# Problem requirements
What is the number of lines in the entries that include the word "ckpHold"? Respond with the number only.

# Dataset
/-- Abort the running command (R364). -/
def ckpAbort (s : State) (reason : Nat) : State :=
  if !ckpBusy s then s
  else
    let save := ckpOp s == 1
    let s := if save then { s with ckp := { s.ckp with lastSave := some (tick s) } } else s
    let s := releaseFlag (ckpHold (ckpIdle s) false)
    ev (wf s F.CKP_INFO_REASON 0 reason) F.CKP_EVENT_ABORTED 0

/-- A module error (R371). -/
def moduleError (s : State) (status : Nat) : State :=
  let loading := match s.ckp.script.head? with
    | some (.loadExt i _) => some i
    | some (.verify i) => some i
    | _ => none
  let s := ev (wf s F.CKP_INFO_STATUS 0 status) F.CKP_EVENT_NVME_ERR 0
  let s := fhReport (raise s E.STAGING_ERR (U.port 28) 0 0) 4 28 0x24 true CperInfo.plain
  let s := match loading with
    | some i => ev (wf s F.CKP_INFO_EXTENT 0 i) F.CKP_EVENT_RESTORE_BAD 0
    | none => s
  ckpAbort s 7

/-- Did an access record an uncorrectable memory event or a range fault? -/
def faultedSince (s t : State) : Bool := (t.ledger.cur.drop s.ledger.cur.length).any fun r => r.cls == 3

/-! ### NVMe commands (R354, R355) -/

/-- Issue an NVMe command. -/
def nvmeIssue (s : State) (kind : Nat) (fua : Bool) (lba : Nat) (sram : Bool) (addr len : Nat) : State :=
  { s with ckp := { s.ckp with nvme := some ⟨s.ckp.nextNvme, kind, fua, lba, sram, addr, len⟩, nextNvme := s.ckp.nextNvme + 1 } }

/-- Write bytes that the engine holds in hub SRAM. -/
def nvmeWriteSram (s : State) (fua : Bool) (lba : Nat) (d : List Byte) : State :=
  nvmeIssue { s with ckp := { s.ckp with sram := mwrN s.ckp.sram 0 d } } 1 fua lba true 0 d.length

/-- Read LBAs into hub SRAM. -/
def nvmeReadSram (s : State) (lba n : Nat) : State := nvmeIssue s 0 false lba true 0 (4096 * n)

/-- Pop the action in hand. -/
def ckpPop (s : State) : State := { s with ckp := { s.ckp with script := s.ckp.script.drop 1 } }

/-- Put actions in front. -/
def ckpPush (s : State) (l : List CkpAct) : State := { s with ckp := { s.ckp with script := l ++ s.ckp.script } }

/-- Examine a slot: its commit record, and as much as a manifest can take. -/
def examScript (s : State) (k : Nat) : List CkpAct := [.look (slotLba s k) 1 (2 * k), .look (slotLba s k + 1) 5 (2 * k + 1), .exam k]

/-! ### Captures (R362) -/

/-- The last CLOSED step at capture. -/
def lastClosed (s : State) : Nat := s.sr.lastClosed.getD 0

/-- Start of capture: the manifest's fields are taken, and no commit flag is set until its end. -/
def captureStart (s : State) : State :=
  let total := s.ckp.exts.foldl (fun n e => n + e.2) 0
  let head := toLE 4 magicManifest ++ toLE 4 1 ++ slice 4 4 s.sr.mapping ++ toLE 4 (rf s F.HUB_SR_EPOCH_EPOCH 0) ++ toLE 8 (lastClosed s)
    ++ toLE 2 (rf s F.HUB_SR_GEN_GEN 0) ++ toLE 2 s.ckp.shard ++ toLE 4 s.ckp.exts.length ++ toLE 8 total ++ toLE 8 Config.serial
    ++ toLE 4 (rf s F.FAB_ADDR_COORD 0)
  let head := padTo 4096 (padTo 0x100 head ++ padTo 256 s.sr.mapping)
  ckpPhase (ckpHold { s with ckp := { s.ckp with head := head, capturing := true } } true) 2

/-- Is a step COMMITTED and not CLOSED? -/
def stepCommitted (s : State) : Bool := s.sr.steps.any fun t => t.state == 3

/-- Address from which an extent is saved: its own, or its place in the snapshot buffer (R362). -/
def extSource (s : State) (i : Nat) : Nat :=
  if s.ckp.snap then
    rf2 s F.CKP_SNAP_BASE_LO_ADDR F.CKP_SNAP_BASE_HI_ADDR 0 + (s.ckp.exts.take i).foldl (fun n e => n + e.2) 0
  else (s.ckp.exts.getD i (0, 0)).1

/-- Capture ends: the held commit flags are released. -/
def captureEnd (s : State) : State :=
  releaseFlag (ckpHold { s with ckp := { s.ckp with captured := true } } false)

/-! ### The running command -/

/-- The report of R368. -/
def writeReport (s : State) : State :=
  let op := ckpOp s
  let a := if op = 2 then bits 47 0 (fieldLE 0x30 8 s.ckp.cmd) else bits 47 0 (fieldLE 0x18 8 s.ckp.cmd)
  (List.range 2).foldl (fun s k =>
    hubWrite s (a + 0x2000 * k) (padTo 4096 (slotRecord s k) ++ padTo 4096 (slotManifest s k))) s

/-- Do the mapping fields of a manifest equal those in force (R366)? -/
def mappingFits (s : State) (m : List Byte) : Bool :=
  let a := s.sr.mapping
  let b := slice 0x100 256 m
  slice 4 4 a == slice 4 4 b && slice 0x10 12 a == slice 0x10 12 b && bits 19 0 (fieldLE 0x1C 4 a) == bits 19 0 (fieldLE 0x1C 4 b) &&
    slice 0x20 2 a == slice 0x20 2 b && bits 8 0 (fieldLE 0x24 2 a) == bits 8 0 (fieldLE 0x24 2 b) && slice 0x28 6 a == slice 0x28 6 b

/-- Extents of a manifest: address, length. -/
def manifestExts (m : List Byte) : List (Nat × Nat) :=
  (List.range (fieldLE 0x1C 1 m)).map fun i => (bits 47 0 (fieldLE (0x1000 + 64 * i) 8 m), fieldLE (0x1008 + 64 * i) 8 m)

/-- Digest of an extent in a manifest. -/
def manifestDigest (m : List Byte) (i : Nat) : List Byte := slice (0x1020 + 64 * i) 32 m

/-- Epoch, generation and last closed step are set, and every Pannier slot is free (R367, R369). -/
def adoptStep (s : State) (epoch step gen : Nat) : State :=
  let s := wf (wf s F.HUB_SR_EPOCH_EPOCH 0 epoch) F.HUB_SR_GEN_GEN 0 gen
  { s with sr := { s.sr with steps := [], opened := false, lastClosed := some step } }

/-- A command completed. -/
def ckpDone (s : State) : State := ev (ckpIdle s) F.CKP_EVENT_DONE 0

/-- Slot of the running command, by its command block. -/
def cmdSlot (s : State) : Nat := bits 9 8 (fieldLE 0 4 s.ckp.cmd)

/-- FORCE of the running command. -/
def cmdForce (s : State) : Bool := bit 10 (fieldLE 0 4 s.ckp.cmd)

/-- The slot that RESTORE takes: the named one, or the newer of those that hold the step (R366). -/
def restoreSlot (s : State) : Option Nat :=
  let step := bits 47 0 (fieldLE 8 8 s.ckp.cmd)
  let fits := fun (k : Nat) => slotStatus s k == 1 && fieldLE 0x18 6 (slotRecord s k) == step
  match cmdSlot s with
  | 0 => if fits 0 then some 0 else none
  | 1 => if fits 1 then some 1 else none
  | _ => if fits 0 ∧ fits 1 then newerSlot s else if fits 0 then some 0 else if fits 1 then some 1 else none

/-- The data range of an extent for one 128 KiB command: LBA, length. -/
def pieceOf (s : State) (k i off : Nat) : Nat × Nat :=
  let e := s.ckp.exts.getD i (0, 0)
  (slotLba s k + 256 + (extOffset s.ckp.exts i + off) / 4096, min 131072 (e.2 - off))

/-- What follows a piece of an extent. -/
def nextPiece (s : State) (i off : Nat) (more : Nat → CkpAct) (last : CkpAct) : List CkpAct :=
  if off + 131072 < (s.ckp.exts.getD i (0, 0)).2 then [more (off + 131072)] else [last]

# Solution to this problem
3